Nobel Peace Prize winners focused on human rights in Ukraine

Nobel Peace Prize winners focused on human rights in Ukraine

Oslo — Ales Bialiatski, a human rights activist currently imprisoned in Belarus, along with which human rights organizations, the group Memorial in Russia, and the Ukraine Center for Civil Liberties, were announced as the 2022 Nobel Peace Prize winners on Friday at the Norwegian Nobel Institute in Oslo, Norway.

Ales Bialiatski, a Belarusian human rights activist, is received the Franco-German Prize for Human Rights and the Rule of Law on December 11, 2019 in Minsk by the French and German ambassadors to Belarus, Didier Canesse and Manfred Huterer. SERGEI GAPON/AFP courtesy of Getty Images

All of the organizations have sought to draw attention to human rights violations in Ukraine, Russia, and Russia’s close ally Belarus in the context of President Vladimir Putin’s ongoing war in Ukraine.

They have made an extraordinary effort to chronicle war crimes, violations of human rights, and abuses of authority. Together, they highlight the importance of civil society for peace and democracy “Berit Reiss-Andersen, the head of the Norwegian Nobel Committee, said reporters.

The Nobel Committee immediately demanded the release of Bialiatski, who is currently imprisoned on tax evasion accusations in his home Belarus.

Reiss-Andersen told reporters, “Our message is an urgent request to the Belarusian authorities to free Mr. Bialiatski so that he can travel to Oslo and accept the distinction bestowed upon him.”

The Norwegian Nobel Committee has decided to present the 2022 Nobel Peace Prize to Belarusian human rights activist Ales Bialiatski, Russian human rights organization Memorial, and Ukrainian human rights organization Center for Civil Liberties. #NobelPrize photograph: 9YBdkJpDLU

— Nobel Prize announcement on October 7, 2022

NATO Secretary-General Jens Stoltenberg tweeted his congratulations to the victors, stating that “the right to speak truth to power is essential to free and open societies.”

In March, Russian authorities led by Vladimir Putin raided the headquarters of Memorial, one of Russia’s oldest and most important human rights organizations.

“The police refused to let me and my attorney in without explanation, and when I refused to let in reinforcement cops wearing bulletproof vests and masks, they threatened to use force,” stated the chairman of International Memorial at the time, Yan Rachinsky. This is the current state of justice in the Russian capital.

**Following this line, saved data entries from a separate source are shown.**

-- ==== Sys2Proof/Word.lean ====
section
/-!
DEFINITION. The plain data every other file is written in: the byte, the sparse table and the identifiers of the
units (R17, R389).
-/
namespace Sys2Proof

/-- One byte (R9: the byte at the lowest address holds bits [7:0]). -/
abbrev Byte := BitVec 8

/-- A hardware context (R389), 0 to 4,095. -/
abbrev CtxId := Fin 4096

/-- A Pavilion (R17), 0 to 15. -/
abbrev PavId := Fin 16

/-- A unit path of six 8-bit levels (R329). -/
abbrev UPath := BitVec 48

/-- A sparse table: keys strictly rising; a key that is not listed reads as the table's own default. -/
abbrev Tbl (α : Type) := List (Nat × α)

end Sys2Proof
end

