/-- Whether a LOOP fetched at run time keeps the rules of R180 among the active loops. -/
def loopFits (ncmd tpc w : Nat) (ls : List LoopEnt) : Bool :=
  let last := tpc + bits w 80 12
  ls.length < 4 && !ls.any (fun l => l.lreg == bits w 92 2) && last ≤ ncmd &&
    (match ls with
      | [] => true
      | l :: _ => decide (last ≤ l.tpc + l.body))

end Sys2Proof.Machine
end

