/-- A read of a context's Terrace view. -/
def viewRead (c off n : Nat) : Eff (List Byte) := do
  let r ← liftStep 255 (fun s => terRead s c off n)
  pure r.1

/-- A read of host or stack memory on a context's behalf. -/
def memFetch (c space a n : Nat) : Eff (List Byte) := do
  let (s1, r) := fetchMem (← get) c false space a n
  set s1
  match r with
  | some bs => pure bs
  | none => raise (plainFault stRESOURCE)

/-- The blocks of a descriptor at a host address (R168). -/
def readBlocks (c desc : Nat) : Eff (List Nat) := do
  let h ← memFetch c 1 desc 64
  let n := bits (leNat h) 12 8
  let rest ← memFetch c 1 (desc + 64) (64 * n)
  pure (leNat h :: leWords 64 n rest)

/-- The program that a table entry names (R176). Every program of the job is read at its address in this instance's
view of the context, those of other members too (R511; log entry 40). -/
def progAt (c n e : Nat) : Eff PProg := do
  let addr := bits e 0 64
  let h := leNat (← viewRead c addr 32)
  let hdr := parseHdr addr (bits e 64 16) h
  let bs ← viewRead c (addr + 32) (16 * hdr.ncmd)
  pure ⟨n, hdr, bits e 80 48 == 0 && bits h 88 8 == 0 && bits h 160 96 == 0, leWords 16 hdr.ncmd bs⟩

/-- Program n of a table. -/
def readProg (c base n : Nat) : Eff PProg := do progAt c n (leNat (← viewRead c (base + 16 * n) 16))

def readProgs (c base n : Nat) : Eff (List PProg) := (List.range n).mapM (readProg c base)

/-- The SEG_TABLE's entries (R74). -/
def readSeg (c : Nat) (d : Desc) : Eff (List Nat) := do
  match d.byUse uSEG with
  | none => pure []
  | some x =>
    let (bs, _) ← streamRead c d.epoch0 x 0 x.length
    pure (leWords 4 (x.length / 4) bs)

/-- What admission judges: the descriptor as parsed, the programs of the job or of each bucket entry with its KPAD, the
image and the segment table. -/
structure AdmIn where
  raw : RawDesc
  alts : List (Nat × List PProg)
  image : List Byte
  seg : List Nat
  deriving DecidableEq, Repr

/-- The reads of R511 for JOB_SUBMIT. -/
def readAdm (c desc : Nat) : Eff AdmIn := do
  let raw := parseDesc (← readBlocks c desc)
  let d := raw.desc
  let tabs := if d.buckets.isEmpty then [(d.p.kpad, d.progBase)]
    else d.buckets.map (fun b => (b.kpad, d.progBase + b.ptoff * 4096))
  let alts ← tabs.mapM (fun t => do pure (t.1, ← readProgs c t.2 d.nprog))
  let image ← if d.sfuImage = 0 then pure [] else viewRead c d.sfuImage 0x3870
  let seg ← readSeg c d
  pure ⟨raw, alts, image, seg⟩

/-! Check 2: BAD_DESCRIPTOR. -/

/-- A finite E8M23 code above 0. -/
def posFinite (c : BitVec 32) : Bool := (f32 c).isFin && !(f32 c).isZero && !(f32 c).isNeg

/-- A finite nonzero E8M23 code. -/
def nonzeroFinite (c : BitVec 32) : Bool := (f32 c).isFin && !(f32 c).isZero

/-- Whether ACT or EACT holds a usable code: 7 is reserved, and 8 to 15 need their function in the image (R122, R123).
-/
def actOk (image : List Byte) (a : Nat) : Bool :=
  a ≤ 6 || (8 ≤ a && !image.isEmpty && bit (leNat (image.take 16)) (32 + (a - 8)))

/-- The signed range of XBND and TIGHT_H (R35, R43). -/
def boundOk (x : Int) : Bool := decide (-1024 ≤ x) && decide (x ≤ 1023)

/-- The range of a row exponent (R41). -/
def expOk (e : Int) : Bool := decide (-2048 ≤ e) && decide (e ≤ 2047)

/-- ATT and EPI fields that only the other job type uses are 0 (R170). -/
def otherZero (d : Desc) : Bool :=
  let a := d.a
  if d.jtype = 1 then
    a.dsfeed == 0 && a.dMode == 0 && a.dqFmt == 0 && a.dkFmt == 0 && a.dvFmt == 0 && a.dqRopeInv == 0 && a.dkRopeInv == 0 &&
      a.dscale == 0 && a.kqDecl == 0
  else
    a.mode == 0 && a.splitRound == 0 && a.dump == 0 && a.dumpFmt == 0 && a.combine == 0 && a.chainDir == 0 &&
      a.stight == 0 && a.sTightH == 0 && a.nsplit == 0 && a.splitRank == 0 && a.chainStart == 0

/-- The extents of R66, for one KPAD; with buckets KVALID is judged by check 3. -/
def extentsOk (d : Desc) (kpads : List Nat) : Bool :=
  let p := d.p
  p.qvalid ≤ p.qpad && (!d.buckets.isEmpty || p.kvalid ≤ p.kpad) && p.qpad % d.q == 0 && kpads.all (fun k => k % d.k == 0)

/-- The conditions of R66, R83, R92 and R170 on a forward job. -/
def forwardOk (d : Desc) (kpads : List Nat) (fmask : BitVec 32) : Bool :=
  let a := d.a
  1 ≤ a.shape && a.shape ≤ 5 && a.dump ≤ 2 && a.dumpFmt ≤ 2 && a.combine ≤ 2 && 1 ≤ a.nsplit && a.nsplit ≤ 32768 &&
    a.splitRank < a.nsplit && a.chainStart < a.nsplit && (decide (1 < a.nsplit) == (a.combine != 0)) &&
    boundOk a.sTightH &&
    (a.mode == 0 || fmask.getLsbD 15) &&
    (a.splitRound == 0 || a.mode == 1 || (a.nsplit == 1 && kpads.all (fun k => k == d.k)))

/-- The conditions of R94 on a backward job apart from streams and exponents. -/
def backwardOk (d : Desc) : Bool :=
  let a := d.a
  (a.shape == 1 || (a.shape == 6 && a.hdim == 0)) && posFinite a.dscale && a.dqFmt ≤ 2 && a.dkFmt ≤ 2 && a.dvFmt ≤ 2 &&
    Nat.max d.p.qvalid 1 ≤ a.kqDecl

/-- The conditions of R123 that the whole job shares. -/
def ropeOk (d : Desc) : Bool :=
  let p := d.p
  p.rope ≤ 2 && (p.rope == 0 || (p.ropeDim % 2 == 0 && 2 ≤ p.ropeDim && p.ropeDim ≤ d.dim)) &&
    (p.ropeSegrel == 0 || (d.byUse uSEG).isSome) &&
    (p.ropeSrc == 0 || ((f32 p.ropeLb).isFin && (f32 p.ropeFs).isFin))

/-- The conditions of R123 on one prologue. -/
def proOk (d : Desc) (image : List Byte) (p : Pro) : Bool :=
  p.norm ≤ 2 && actOk image p.act && nonzeroFinite p.pscale && (p.qual != 3 || p.norm == 0) &&
    (p.norm == 0 || (1 ≤ p.normLen && p.normLen ≤ 65536 && p.headCol + d.dim ≤ p.normLen &&
      posFinite p.normEps && decide (-126 ≤ f32Log2 p.normEps))) &&
    (p.ropeOn == 0 || (p.qual ≤ 1 && d.p.rope != 0))

/-- The conditions of R131 and R140 on the epilogue. ENORM of an attention job is judged by check 7 alone (R137,
R199). -/
def epiOk (d : Desc) (image : List Byte) : Bool :=
  let e := d.e
  e.gmode ≤ 2 && actOk image e.eact && (d.jtype != 3 || e.enorm ≤ 2) && e.outFmt ≤ 9 && nonzeroFinite e.oscale &&
    (e.gmode != 2 || e.eact != 0) &&
    (if d.jtype = 3 then 1 ≤ e.rowlen && e.rowlen ≤ 65536 else e.rowlen == 0)

/-- The table of R74. -/
def segTableOk (d : Desc) (seg : List Nat) : Bool :=
  match d.byUse uSEG with
  | none => true
  | some x =>
    x.length % 4 == 0 && 1 ≤ seg.length && seg.length ≤ 4096 && seg.headD 0 ≤ d.p.qpos0 && seg.headD 0 ≤ d.p.kpos0 &&
      ((seg.zip (seg.drop 1)).all (fun e => decide (e.1 < e.2)))

/-- Whether a normalisation with a bit of AFFINE is in force for a source (R513). -/
def affineOn (d : Desc) (qual bit_ : Nat) (layerOnly : Bool) : Bool :=
  let p := d.pro qual
  let n := if qual = 3 then d.e.enorm else p.norm
  (if layerOnly then n == 2 else n != 0) && bit p.affine bit_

Members of the human rights organization Memorial attend a press conference in their Moscow office on November 18, 2021, as the Putin dictatorship moves to disband the group. via Getty Images: ALEXANDER NEMENOV/AFP

The prize has frequently highlighted organizations and activists attempting to avert conflicts, alleviate suffering, and defend human rights.

Since obtaining the award, last year’s awardees have endured adversity. Dmitry Muratov of Russia and Maria Ressa of the Philippines have defied government efforts to muzzle them by battling for the survival of their journalistic enterprises.

Last year, they were awarded for “their efforts to protect freedom of expression, a prerequisite for democracy and sustainable peace.”

Journalists receive the Nobel Peace Prize at 01:50

Muratov auctioned off his prize to generate funds for Ukrainian child refugees this summer. It sold for $103.5 million, breaking the previous record for a Nobel Prize.

Monday marked the beginning of a week of Nobel Prize announcements, with the Swedish scientist Svante Paabo winning the prize in medicine for uncovering the mysteries of Neanderthal DNA, which provided crucial insights into our immune system.
Tuesday, three scientists earned the prize in physics jointly. Quantum entanglement is a phenomena demonstrated by the Frenchman Alain Aspect, the American John F. Clauser, and the Austrian Anton Zeilinger. This phenomenon can be utilized for specialized computing and information encryption.
The Nobel Prize in chemistry was awarded to Americans Carolyn R. Bertozzi and K. Barry Sharpless, and the Danish scientist Morten Meldal on Wednesday for developing a method of “snapping molecules together” that can be used to explore cells, map DNA, and design drugs that can more precisely target diseases such as cancer.
Thursday, French author Annie Ernaux was awarded this year’s Nobel Prize in literature. The panel praised her for bravely mining her experiences as a working-class woman to analyze life in France since the 1940s in books that combine fiction and autobiography.
On Monday, the 2022 Nobel Prize in economics will be announced.
On December 10, 10 million Swedish kronor (about $900,000) in cash rewards will be awarded. The funds were provided by the prize’s originator, Swedish inventor Alfred Nobel, in his will in 1895.